EXERCISE INSTRUCTIONS:
Your answer should be the lines below from the one holding "[memRead s a]))" through the one holding "if_neg ha] at h", copied exactly and with nothing else.

DATA FOR THIS TASK:
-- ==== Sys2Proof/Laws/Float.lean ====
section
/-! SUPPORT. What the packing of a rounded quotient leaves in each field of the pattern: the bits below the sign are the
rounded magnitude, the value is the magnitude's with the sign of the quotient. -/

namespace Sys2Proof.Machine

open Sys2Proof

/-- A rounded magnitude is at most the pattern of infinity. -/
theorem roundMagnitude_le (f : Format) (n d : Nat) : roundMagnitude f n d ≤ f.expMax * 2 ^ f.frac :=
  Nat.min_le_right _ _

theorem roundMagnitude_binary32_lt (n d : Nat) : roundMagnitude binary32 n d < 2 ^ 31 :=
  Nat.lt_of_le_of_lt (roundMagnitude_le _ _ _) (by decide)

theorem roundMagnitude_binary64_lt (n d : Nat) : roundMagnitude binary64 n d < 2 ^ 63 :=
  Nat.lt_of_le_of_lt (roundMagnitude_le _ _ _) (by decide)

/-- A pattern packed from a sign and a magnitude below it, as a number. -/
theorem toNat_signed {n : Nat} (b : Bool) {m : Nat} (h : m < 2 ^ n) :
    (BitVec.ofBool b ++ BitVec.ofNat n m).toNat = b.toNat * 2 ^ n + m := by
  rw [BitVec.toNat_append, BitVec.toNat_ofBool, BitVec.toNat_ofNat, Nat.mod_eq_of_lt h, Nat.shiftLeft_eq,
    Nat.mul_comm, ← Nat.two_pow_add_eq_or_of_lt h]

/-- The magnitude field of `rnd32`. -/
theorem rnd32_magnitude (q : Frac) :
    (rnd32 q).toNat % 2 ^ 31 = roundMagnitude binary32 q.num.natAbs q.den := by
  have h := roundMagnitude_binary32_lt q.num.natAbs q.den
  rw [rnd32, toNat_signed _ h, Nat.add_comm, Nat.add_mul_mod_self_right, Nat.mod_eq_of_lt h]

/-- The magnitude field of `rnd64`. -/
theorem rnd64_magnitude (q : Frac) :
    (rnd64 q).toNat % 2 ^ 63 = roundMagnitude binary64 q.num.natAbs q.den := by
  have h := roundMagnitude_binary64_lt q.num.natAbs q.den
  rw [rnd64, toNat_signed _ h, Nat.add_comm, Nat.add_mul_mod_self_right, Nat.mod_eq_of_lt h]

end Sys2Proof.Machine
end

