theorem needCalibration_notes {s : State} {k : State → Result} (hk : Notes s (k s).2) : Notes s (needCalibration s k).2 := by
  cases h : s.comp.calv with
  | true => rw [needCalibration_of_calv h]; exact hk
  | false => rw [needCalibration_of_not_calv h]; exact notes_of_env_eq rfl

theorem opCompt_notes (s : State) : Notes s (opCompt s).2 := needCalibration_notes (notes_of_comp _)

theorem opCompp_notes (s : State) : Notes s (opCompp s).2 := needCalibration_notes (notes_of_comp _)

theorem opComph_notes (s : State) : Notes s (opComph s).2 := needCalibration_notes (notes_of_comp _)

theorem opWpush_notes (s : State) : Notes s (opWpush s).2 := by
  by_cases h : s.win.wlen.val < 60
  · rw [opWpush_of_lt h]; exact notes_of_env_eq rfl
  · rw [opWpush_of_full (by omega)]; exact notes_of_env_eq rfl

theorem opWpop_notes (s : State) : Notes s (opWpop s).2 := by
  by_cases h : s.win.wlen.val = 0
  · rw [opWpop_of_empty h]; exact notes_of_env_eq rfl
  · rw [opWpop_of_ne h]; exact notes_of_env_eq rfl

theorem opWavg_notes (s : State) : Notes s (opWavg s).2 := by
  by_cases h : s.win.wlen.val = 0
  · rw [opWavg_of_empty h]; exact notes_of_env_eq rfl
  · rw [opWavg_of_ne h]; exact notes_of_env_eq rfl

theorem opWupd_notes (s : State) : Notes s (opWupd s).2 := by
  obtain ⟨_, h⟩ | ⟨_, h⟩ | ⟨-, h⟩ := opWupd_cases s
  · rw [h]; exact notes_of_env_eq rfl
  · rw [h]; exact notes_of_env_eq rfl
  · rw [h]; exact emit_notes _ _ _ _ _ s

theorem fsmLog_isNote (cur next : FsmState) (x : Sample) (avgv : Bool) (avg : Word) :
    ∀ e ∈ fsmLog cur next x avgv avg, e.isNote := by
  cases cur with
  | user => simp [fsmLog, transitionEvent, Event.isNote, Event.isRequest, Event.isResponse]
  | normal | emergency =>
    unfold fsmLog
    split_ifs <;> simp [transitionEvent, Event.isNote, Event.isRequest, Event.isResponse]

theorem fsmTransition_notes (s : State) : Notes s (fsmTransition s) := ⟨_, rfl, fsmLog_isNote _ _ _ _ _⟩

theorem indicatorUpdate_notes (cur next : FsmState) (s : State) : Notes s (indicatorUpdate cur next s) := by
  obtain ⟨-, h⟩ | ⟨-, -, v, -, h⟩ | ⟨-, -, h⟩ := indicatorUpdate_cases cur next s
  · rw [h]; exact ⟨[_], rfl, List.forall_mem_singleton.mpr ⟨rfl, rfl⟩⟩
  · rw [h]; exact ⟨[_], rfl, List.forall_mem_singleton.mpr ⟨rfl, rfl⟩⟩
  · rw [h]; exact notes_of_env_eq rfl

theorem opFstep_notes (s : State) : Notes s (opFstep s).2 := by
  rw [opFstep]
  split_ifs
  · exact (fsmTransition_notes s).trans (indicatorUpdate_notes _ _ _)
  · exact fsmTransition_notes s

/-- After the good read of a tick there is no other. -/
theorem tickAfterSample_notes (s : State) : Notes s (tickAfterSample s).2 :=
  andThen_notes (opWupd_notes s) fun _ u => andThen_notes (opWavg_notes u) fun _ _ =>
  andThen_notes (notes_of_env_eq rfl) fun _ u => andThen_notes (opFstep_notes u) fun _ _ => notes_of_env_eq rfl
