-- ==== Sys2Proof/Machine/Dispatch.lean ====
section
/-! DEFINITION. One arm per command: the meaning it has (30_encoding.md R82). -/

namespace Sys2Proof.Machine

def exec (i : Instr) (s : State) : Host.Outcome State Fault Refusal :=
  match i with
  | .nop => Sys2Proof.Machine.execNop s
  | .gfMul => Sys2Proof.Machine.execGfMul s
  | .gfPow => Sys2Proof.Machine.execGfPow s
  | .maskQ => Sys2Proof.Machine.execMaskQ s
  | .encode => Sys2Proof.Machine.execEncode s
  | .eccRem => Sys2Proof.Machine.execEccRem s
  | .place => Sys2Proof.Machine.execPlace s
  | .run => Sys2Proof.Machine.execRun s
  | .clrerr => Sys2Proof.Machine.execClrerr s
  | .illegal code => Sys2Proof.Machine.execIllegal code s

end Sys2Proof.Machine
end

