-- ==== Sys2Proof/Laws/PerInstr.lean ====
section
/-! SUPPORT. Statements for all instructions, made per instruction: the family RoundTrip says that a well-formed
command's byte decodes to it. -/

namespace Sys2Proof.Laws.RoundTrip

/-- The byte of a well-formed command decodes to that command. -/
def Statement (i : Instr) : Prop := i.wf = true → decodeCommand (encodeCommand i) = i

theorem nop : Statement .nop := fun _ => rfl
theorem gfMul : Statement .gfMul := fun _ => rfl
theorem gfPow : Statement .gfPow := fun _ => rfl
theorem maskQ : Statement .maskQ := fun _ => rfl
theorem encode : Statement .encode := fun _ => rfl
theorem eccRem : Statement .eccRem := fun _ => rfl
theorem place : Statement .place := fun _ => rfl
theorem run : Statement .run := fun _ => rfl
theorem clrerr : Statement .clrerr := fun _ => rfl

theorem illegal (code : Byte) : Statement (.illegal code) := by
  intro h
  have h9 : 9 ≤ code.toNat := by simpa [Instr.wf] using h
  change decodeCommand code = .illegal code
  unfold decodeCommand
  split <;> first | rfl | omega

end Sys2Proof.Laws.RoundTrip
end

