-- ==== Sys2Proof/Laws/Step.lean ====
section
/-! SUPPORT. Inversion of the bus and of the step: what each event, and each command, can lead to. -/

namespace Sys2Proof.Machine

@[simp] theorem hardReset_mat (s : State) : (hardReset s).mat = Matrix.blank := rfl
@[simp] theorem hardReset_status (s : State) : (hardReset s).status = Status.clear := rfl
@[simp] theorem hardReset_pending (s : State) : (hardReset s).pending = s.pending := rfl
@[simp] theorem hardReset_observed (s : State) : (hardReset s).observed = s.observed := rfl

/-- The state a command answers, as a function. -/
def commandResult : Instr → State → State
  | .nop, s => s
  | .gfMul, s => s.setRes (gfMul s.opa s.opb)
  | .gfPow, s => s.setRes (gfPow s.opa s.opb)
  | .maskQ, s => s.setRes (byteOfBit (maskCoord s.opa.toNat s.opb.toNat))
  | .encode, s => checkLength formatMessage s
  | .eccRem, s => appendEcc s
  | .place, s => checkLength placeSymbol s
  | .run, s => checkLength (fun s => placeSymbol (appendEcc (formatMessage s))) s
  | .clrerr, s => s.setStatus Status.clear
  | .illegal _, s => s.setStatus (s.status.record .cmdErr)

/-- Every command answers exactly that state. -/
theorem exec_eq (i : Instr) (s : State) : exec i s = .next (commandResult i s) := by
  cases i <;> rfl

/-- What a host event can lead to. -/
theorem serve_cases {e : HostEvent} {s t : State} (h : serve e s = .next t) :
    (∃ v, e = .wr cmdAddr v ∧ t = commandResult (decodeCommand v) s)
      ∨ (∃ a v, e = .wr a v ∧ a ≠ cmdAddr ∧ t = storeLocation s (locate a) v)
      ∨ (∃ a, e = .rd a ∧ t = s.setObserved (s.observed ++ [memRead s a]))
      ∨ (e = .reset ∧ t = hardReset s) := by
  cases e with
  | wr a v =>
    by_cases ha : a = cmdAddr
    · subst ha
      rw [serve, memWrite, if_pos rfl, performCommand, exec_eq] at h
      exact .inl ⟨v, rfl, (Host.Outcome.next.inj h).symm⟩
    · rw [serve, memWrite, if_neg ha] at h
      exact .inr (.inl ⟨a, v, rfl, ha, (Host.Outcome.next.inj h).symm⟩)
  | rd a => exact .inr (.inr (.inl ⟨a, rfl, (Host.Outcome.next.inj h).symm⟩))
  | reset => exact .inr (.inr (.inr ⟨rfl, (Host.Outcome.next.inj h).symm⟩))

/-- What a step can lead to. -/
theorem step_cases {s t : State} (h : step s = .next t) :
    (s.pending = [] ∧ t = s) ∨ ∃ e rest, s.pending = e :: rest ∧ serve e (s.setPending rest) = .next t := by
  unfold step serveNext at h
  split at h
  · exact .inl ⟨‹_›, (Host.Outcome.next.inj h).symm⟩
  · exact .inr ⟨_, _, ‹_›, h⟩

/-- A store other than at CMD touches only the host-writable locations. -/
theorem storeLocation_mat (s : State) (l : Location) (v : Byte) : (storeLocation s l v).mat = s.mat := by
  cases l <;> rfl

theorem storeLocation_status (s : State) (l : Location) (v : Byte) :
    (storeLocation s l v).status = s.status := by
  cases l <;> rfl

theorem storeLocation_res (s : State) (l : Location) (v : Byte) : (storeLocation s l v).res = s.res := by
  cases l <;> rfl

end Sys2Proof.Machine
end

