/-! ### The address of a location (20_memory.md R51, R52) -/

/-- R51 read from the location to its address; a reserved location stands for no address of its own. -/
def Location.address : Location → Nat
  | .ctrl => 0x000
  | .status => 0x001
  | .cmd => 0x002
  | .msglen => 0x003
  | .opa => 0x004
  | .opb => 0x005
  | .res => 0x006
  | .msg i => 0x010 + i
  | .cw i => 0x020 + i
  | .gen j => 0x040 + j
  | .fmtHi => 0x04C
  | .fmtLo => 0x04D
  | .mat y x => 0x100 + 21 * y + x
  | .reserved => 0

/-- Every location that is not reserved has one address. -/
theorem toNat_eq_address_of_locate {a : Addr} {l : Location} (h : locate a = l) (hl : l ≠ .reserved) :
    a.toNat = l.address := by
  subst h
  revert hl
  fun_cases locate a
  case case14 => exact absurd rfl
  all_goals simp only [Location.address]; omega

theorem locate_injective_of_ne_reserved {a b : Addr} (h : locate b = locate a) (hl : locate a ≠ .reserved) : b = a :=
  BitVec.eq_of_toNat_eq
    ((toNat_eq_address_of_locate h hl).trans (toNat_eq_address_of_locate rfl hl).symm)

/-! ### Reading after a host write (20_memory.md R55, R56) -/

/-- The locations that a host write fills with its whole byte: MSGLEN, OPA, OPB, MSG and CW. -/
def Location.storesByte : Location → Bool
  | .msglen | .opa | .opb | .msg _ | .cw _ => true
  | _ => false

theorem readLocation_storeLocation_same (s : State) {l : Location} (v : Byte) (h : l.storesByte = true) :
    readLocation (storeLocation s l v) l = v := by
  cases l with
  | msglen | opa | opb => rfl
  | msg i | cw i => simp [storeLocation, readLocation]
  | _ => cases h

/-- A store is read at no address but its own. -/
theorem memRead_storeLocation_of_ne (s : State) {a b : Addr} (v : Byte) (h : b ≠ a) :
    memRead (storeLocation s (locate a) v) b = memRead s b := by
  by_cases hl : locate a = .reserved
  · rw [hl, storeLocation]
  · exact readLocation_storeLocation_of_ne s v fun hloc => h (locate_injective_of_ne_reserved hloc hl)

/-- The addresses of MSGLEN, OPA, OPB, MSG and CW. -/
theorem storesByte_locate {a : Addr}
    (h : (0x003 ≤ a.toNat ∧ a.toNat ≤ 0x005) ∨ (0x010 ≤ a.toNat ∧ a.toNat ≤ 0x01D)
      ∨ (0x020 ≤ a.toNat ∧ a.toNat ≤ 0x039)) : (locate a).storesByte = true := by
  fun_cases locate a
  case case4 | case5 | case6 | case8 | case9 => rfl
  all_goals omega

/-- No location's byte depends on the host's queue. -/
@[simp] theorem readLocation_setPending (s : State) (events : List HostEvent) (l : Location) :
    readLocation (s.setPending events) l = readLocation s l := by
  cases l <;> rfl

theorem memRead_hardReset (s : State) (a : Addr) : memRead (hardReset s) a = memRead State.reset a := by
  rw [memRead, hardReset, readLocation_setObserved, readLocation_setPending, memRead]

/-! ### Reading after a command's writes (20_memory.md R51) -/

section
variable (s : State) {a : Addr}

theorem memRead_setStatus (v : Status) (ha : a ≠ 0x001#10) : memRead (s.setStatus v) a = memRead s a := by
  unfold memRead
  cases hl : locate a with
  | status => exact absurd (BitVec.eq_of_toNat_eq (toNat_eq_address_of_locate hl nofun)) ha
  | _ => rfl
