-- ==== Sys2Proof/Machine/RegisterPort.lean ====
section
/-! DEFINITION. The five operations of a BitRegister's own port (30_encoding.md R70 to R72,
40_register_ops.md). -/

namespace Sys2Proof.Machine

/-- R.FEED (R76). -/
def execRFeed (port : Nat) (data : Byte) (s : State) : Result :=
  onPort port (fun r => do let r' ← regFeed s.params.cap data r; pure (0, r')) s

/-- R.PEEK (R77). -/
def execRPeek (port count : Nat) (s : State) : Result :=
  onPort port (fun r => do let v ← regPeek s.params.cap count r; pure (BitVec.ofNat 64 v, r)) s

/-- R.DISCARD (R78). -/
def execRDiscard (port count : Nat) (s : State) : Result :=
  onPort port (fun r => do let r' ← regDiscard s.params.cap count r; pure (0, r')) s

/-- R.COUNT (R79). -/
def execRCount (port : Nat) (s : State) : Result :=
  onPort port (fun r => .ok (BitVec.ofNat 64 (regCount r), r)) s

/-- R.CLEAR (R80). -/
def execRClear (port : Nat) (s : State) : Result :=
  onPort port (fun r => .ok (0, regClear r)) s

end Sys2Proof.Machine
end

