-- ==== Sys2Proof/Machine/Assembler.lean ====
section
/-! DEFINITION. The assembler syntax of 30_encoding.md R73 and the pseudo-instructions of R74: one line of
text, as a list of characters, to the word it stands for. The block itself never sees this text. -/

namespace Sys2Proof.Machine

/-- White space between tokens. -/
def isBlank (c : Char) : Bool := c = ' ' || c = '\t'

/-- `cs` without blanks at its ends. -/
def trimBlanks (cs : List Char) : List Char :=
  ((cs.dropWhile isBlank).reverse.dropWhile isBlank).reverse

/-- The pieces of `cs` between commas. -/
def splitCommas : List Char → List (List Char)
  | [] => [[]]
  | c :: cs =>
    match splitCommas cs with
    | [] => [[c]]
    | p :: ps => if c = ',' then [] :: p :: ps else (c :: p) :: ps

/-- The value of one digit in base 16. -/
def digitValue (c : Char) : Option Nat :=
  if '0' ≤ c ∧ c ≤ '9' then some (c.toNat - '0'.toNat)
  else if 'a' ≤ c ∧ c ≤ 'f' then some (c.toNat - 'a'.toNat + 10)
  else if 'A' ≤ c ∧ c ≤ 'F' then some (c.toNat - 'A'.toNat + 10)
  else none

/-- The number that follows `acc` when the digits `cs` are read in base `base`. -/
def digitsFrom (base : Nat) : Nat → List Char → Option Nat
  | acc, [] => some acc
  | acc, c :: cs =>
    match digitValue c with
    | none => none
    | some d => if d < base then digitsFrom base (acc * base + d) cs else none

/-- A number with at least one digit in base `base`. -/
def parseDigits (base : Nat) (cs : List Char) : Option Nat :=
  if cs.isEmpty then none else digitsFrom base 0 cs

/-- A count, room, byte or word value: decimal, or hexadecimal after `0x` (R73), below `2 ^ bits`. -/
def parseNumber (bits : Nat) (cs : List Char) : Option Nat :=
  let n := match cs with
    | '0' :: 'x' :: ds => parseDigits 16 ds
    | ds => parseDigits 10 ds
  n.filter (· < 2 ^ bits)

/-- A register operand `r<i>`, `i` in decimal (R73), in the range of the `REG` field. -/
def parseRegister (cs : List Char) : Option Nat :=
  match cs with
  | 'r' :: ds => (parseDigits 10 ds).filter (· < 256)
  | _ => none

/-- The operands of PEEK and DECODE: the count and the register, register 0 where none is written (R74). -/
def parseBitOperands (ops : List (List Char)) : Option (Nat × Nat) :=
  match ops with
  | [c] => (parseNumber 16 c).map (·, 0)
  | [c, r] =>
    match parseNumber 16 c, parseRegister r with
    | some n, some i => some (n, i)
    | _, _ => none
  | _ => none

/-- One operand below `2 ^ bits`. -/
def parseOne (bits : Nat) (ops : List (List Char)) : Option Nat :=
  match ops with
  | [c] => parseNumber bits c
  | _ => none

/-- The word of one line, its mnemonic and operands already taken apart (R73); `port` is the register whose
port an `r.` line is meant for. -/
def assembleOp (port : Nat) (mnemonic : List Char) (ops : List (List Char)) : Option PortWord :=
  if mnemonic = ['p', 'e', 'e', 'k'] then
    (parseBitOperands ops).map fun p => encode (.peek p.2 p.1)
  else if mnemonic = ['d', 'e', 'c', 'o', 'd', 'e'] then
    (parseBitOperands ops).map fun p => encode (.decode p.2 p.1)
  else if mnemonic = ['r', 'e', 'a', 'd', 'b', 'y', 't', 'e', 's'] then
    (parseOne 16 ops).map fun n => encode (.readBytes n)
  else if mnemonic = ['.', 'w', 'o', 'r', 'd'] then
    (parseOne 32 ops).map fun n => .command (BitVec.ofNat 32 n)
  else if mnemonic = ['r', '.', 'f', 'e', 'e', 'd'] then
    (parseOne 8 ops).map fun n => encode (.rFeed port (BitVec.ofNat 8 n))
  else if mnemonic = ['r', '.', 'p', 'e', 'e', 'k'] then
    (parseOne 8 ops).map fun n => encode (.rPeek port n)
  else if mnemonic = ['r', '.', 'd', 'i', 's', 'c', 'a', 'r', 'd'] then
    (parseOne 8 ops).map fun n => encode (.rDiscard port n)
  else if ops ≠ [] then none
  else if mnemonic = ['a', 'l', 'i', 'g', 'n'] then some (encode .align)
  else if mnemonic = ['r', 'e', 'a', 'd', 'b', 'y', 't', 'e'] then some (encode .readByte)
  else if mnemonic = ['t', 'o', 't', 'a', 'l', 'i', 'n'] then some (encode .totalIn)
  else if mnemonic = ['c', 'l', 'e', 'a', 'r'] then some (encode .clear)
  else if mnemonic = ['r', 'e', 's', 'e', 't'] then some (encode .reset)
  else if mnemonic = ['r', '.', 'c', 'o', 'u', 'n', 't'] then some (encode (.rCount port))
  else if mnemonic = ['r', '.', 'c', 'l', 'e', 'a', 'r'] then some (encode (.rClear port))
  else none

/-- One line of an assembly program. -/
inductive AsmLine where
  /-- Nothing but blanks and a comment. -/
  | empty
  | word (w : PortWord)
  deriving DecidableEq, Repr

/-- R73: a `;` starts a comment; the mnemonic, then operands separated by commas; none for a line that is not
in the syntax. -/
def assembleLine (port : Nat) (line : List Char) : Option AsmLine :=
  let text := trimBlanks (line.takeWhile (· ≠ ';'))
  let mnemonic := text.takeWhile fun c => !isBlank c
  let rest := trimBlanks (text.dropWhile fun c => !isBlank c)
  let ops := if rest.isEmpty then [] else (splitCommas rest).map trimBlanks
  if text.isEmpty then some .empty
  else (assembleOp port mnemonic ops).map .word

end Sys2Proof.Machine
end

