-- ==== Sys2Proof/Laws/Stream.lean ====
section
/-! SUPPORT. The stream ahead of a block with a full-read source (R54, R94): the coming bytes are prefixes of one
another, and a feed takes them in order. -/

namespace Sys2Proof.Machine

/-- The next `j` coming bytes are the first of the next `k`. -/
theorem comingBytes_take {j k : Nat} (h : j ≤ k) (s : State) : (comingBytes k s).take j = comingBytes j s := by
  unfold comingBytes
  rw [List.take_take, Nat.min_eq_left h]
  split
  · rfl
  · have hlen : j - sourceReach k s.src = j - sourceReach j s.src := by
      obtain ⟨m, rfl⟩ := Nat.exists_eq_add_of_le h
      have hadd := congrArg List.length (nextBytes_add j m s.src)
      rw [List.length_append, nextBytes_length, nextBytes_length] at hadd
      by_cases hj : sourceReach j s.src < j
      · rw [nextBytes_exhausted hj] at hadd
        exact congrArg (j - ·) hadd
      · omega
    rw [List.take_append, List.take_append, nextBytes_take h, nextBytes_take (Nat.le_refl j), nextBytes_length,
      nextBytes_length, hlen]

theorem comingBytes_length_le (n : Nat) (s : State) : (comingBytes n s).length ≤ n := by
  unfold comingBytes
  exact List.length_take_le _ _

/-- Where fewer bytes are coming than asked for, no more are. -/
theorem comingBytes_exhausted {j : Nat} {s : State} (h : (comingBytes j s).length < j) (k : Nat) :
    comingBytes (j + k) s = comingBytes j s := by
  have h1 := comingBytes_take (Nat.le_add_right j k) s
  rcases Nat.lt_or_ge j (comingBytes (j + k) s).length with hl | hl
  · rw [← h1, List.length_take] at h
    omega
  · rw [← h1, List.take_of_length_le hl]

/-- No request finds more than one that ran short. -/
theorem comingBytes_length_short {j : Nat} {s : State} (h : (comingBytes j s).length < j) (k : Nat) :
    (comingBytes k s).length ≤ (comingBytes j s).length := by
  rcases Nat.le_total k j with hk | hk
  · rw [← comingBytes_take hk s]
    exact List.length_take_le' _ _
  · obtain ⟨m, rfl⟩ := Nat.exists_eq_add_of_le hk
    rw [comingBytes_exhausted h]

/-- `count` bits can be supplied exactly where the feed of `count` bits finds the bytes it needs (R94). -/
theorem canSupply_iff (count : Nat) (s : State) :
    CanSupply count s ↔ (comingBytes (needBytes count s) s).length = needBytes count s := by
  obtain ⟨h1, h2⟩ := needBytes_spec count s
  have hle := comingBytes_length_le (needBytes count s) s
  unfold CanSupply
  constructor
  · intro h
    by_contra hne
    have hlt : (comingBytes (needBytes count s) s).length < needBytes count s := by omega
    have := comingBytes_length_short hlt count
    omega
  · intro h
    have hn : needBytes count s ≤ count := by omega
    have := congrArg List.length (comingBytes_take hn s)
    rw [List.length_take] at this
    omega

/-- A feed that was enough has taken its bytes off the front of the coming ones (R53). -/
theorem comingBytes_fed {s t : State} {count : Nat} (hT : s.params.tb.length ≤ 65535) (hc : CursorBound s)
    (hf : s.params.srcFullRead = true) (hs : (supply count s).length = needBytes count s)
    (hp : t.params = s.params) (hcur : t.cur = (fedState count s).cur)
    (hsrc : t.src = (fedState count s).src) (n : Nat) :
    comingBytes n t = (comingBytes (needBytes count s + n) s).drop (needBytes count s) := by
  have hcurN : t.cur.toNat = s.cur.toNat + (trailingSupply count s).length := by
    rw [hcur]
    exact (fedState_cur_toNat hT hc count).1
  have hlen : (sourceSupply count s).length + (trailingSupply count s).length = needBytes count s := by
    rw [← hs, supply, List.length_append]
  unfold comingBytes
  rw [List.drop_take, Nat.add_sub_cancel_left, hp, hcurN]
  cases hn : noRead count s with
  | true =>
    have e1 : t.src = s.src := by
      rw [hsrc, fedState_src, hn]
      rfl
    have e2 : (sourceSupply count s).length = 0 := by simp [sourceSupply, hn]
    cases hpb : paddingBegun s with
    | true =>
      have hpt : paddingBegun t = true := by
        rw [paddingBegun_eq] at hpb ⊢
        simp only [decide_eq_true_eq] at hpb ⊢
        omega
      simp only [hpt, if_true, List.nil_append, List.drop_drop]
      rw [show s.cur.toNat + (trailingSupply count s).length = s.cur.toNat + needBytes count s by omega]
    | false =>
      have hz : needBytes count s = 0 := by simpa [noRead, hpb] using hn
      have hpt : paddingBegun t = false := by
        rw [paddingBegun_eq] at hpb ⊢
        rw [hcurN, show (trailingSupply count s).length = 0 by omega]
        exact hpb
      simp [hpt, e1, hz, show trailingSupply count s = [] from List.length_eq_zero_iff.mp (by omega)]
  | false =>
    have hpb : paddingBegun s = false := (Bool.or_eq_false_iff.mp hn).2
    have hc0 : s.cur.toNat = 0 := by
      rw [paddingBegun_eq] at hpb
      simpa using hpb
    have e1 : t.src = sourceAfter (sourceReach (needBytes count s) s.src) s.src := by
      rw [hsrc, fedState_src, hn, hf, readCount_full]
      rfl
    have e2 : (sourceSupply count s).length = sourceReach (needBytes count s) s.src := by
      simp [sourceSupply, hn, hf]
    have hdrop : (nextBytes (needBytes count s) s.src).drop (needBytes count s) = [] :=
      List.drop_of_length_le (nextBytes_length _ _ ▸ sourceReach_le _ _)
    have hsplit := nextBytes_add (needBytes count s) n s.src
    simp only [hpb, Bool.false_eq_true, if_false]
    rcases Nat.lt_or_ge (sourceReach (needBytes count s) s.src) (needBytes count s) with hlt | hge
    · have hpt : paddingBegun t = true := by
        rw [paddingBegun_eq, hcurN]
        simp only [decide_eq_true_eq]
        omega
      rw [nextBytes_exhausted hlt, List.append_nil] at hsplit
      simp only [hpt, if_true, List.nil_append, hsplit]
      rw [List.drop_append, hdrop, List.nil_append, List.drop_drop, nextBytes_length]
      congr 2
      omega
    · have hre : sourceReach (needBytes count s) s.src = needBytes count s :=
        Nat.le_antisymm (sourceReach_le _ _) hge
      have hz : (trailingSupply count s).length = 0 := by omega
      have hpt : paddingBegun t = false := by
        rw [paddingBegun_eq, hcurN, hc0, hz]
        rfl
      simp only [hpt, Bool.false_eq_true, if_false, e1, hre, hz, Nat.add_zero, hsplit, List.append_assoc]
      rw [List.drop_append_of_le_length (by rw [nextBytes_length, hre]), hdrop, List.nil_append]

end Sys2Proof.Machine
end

SOLUTION FOR THIS TASK:
      ∨ (∃ a, e = .rd a ∧ t = s.setObserved (s.observed ++ [memRead s a]))
      ∨ (e = .reset ∧ t = hardReset s) := by
  cases e with
  | wr a v =>
    by_cases ha : a = cmdAddr
    · subst ha
      rw [serve, memWrite, if_pos rfl, performCommand, exec_eq] at h
      exact .inl ⟨v, rfl, (Host.Outcome.next.inj h).symm⟩
    · rw [serve, memWrite, if_neg ha] at h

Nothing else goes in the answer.